### Exercise brief
Find every line in the records below that holds the word "equinoxCreditReturn", and copy each one.
--- Data extract Enclosed Below ---
-- ==== Sys2Proof/Tests/Slice0.lean ====
section
/-! SUPPORT. Tests: ill-formed commands, values that the specification prints, and for every statement with hypotheses a state
and operands that meet them. -/

namespace Sys2Proof.Tests

open Sys2Proof Sys2Proof.Machine

/-! Ill-formed commands: each check of WellFormed refuses one, and its neighbour passes. -/

theorem smoke_signalPerform : wellFormed (.signalPerform 0 []) = false ∧ wellFormed (.signalPerform 0 [.mxe, .mxe]) = false ∧
    wellFormed (.signalPerform 0 [.mxe, .vxe]) = true := by decide

theorem smoke_rdOnce : wellFormed (.rdOnce 0 0 0 0 0 0 0 false) = false ∧ wellFormed (.rdOnce 0 0 60 5 0 0 0 false) = false ∧
    wellFormed (.rdOnce 0 0 60 4 0 0 0 false) = true := by decide

theorem smoke_atomic : wellFormed (.atomic 0 0 .add 0 0 0 0 0 0 0 false) = false ∧
    wellFormed (.atomic 0 0 .add 61 4 0 0 0 0 0 false) = false ∧ wellFormed (.atomic 0 0 .add 60 4 0 0 0 0 0 false) = true := by decide

theorem smoke_symbols : wellFormed (.fillLanded 0 [(3, 1), (3, 2)] []) = false ∧ wellFormed (.fillLanded 0 [] [(3, 0)]) = false ∧
    wellFormed (.patrolScrub 0 [(71, 0)] []) = false ∧ wellFormed (.patrolScrub 0 [(71, 1), (3, 2)] []) = true := by decide

theorem smoke_partnerAdmission : wellFormed (.partnerAdmission 0 .nothing []) = false ∧
    wellFormed (.partnerAdmission 0 .nothing (List.replicate 128 0)) = true := by decide +kernel

theorem smoke_partnerInboundRequest : wellFormed (.partnerInboundRequest 0 none .add 0 4097 [] 0) = false ∧
    wellFormed (.partnerInboundRequest 0 none .add 0 0 [1] 0) = false ∧
    wellFormed (.partnerInboundRequest 0 none .add 0 4096 [1] 0) = true := by decide

theorem smoke_packets :
    let long : List Byte := List.replicate 4097 0
    wellFormed (.forward 0 0 long) = false ∧ wellFormed (.read 0 0 long) = false ∧ wellFormed (.write 0 0 long) = false ∧
      wellFormed (.remoteAtomic 0 0 long) = false ∧ wellFormed (.reduce 0 0 long) = false ∧
      wellFormed (.counterAdd 0 0 long) = false ∧ wellFormed (.data 0 0 long) = false ∧ wellFormed (.remoteComp 0 0 long) = false ∧
      wellFormed (.error 0 0 long) = false ∧ wellFormed (.error 0 0 [1]) = true := by
  decide +kernel

theorem smoke_slotHeaderReceive : wellFormed (.slotHeaderReceive 0 0 (List.replicate 65 0)) = false ∧
    wellFormed (.slotHeaderReceive 0 0 [0]) = true := by decide

theorem smoke_equinoxCreditReturn : wellFormed (.equinoxCreditReturn 0 0 false 65) = false ∧
    wellFormed (.equinoxCreditReturn 0 0 false 64) = true := by decide

theorem smoke_fwRules : wellFormed (.fwRules 0 0 0 (List.replicate 2049 0)) = false ∧ wellFormed (.fwRules 0 0 0 []) = true := by
  decide +kernel

theorem smoke_estimateWindow : wellFormed (.estimateWindow [] [1, 2, 3, 4]) = false ∧
    wellFormed (.estimateWindow (List.replicate 48 0) [1, 2, 3]) = false ∧
    wellFormed (.estimateWindow (List.replicate 48 0) [1, 2, 3, 4]) = true := by decide

theorem smoke_rows : wellFormed (.computePartReset [(4, 1), (4, 2)]) = false ∧ wellFormed (.computePartReset [(4, 1), (5, 2)]) = true ∧
    wellFormed (.fullRecovery { map := { bist := [(4, 1), (4, 2)] } }) = false ∧
    wellFormed (.boot { map := { dies := List.replicate 5 {}, bist := [(4, 1), (4, 2)] } }) = false ∧
    wellFormed (.boot { map := { dies := List.replicate 4 {} } }) = false ∧
    wellFormed (.boot { map := { dies := List.replicate 5 {} } }) = true := by decide

theorem smoke_bar2Write : wellFormed (.bar2Write 0 0 []) = false ∧ wellFormed (.bar2Write 0 0xFFFFFFFFF [1, 2]) = false ∧
    wellFormed (.bar2Write 0 0xFFFFFFFFF [1]) = true := by decide

/-- No row of the table gives bits (opcode_table.json): no word spells a command, and none is put in front of the queue. -/
theorem test_no_word_is_a_command : Sys2Proof.decodeTableWord 16 0x1234 = none ∧ (State.reset.withFetchWord 16 0x1234).pending = [] := by
  decide
/-! Values that the specification prints. -/

/-- The slice hash and the place of a line (the example under R183). -/
theorem test_slice_hash : sliceOf 0x048D159E27 = 98 ∧ setOf 0x048D159E27 = 1084 := by decide

/-- HUB_DEVICE_INFO at feature level 3, booted (R16, R36). -/
theorem test_hub_device_info : ({ feature := 3, bootStatus := 0 } : Hub).infoWord = 0xA4030000 := by decide

/-- CORE_STATUS, CORE_QSTATE and CORE_SPLIT (the example under R70): context 17 of partition 3, L1_UNITS 3, MXE issuing, CPE0
waiting on a counter. -/
def exampleCore : Core :=
  { context := 17, partition := 3, resident := true, running := true, l1Units := 3
    queues := [(0, { ended := false, len := 4, buf := [(0, 0)] }), (3, { ended := false, len := 4, hold := .waitmem })] }

theorem test_core_registers : exampleCore.statusWord = 0x113DC000 ∧ exampleCore.qstateWord = 0x00000801 ∧
    exampleCore.splitWord = 0x06800003 := by decide

/-- CORE_STATUS once QUEUE_DEADLOCK has been named on the MXE queue (the same example). -/
theorem test_core_status_faulted :
    ({ exampleCore with resident := false, running := false, faulted := true, faultQueue := 0, faultReason := 3,
                        lastStatus := 0x31 } : Core).statusWord = 0x11320331 := by decide

/-- TGE_STATUS (the example under R159). -/
theorem test_tge_status : ({ tge := { regs := 0x48, limit := 28, groups := (List.range 24).map fun k => (k, {}),
                                      stores := [{}] } } : Core).tgeWord = 0x481C1800 := by decide

/-- HUB_CORE_MAP and HUB_SPARE_STATUS (the examples under R31 and R34). -/
theorem test_spare_status : ({ spareReason := 1, spareDie := 2, spareRow := 1 } : Hub).spareWord = 0x00142000 := by decide

/-- SOL_STATUS_0 and SOL_FAULT_0 (the example under R360). -/
theorem test_sol_fault : pack [(3, 1), (12, 3204), (16, 291), (12, 17), (21, 0)] = 0x3908024602200000 := by decide

/-- HUB_CTX_STATUS_17 (the example under R416). -/
theorem test_ctx_status : ({ state := .active, partition := 3, level := 2, exactFault := true, share := 100 } : Ctx).word = 0x47400064 := by
  decide

/-- D2D_LINK_STATUS_5 and D2D_PS_STATUS_0 (the examples under R280). -/
theorem test_link_status : ({ state := 4, failLanes := 1, firstLane := 200 } : DieLink).word = 0x80099000 := by decide

/-- FAB_PORT_STATUS_10, in place and miscabled (the examples under R330). -/
theorem test_port_status : ({ state := 2, peer := 41, peerPort := 10 } : Port).word = 0x400052A0 := by decide

/-- LLC_PART_1 and MC_PART_1 (the examples under R208 and R252). -/
theorem test_part_words : ({ sealed := true, missResv := 2, ways := 0xF, cycles := 3, windows := 3 } : LlcPart).word = 0xA00F0003 ∧
    ({ sealed := true, missResv := 2, ways := 0xF, cycles := 3, windows := 3 } : LlcPart).mcWord = 0x80000003 := by decide

/-- INT32 addition saturates at both ends (R113). -/
theorem test_int32_saturates : aluOp .int32 0 0x7FFFFFFF 1 = (0x7FFFFFFF, { intSat := true }) ∧
    aluOp .int32 1 0x80000000 1 = (0x80000000, { intSat := true }) ∧ aluOp .int32 2 0x10000 0x10000 = (0x7FFFFFFF, { intSat := true }) := by
  decide

/-! Registers as the physical function reads them, in the states of the specification's examples. -/

/-- In service: powered, booted, no recovery. -/
def base : State :=
  { sup := { on := true, mainOk := true, auxOk := true, pwrOk := true, resetN := true, refclkOk := true, vinMain := 240, vinAux := 240 }
    hub := { bootStatus := 0 }, host := { linkUp := true }, mem := { trained := 256 } }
--- End of Enclosed Data extract ---
### Answer space
theorem smoke_equinoxCreditReturn : wellFormed (.equinoxCreditReturn 0 0 false 65) = false ∧
    wellFormed (.equinoxCreditReturn 0 0 false 64) = true := by decide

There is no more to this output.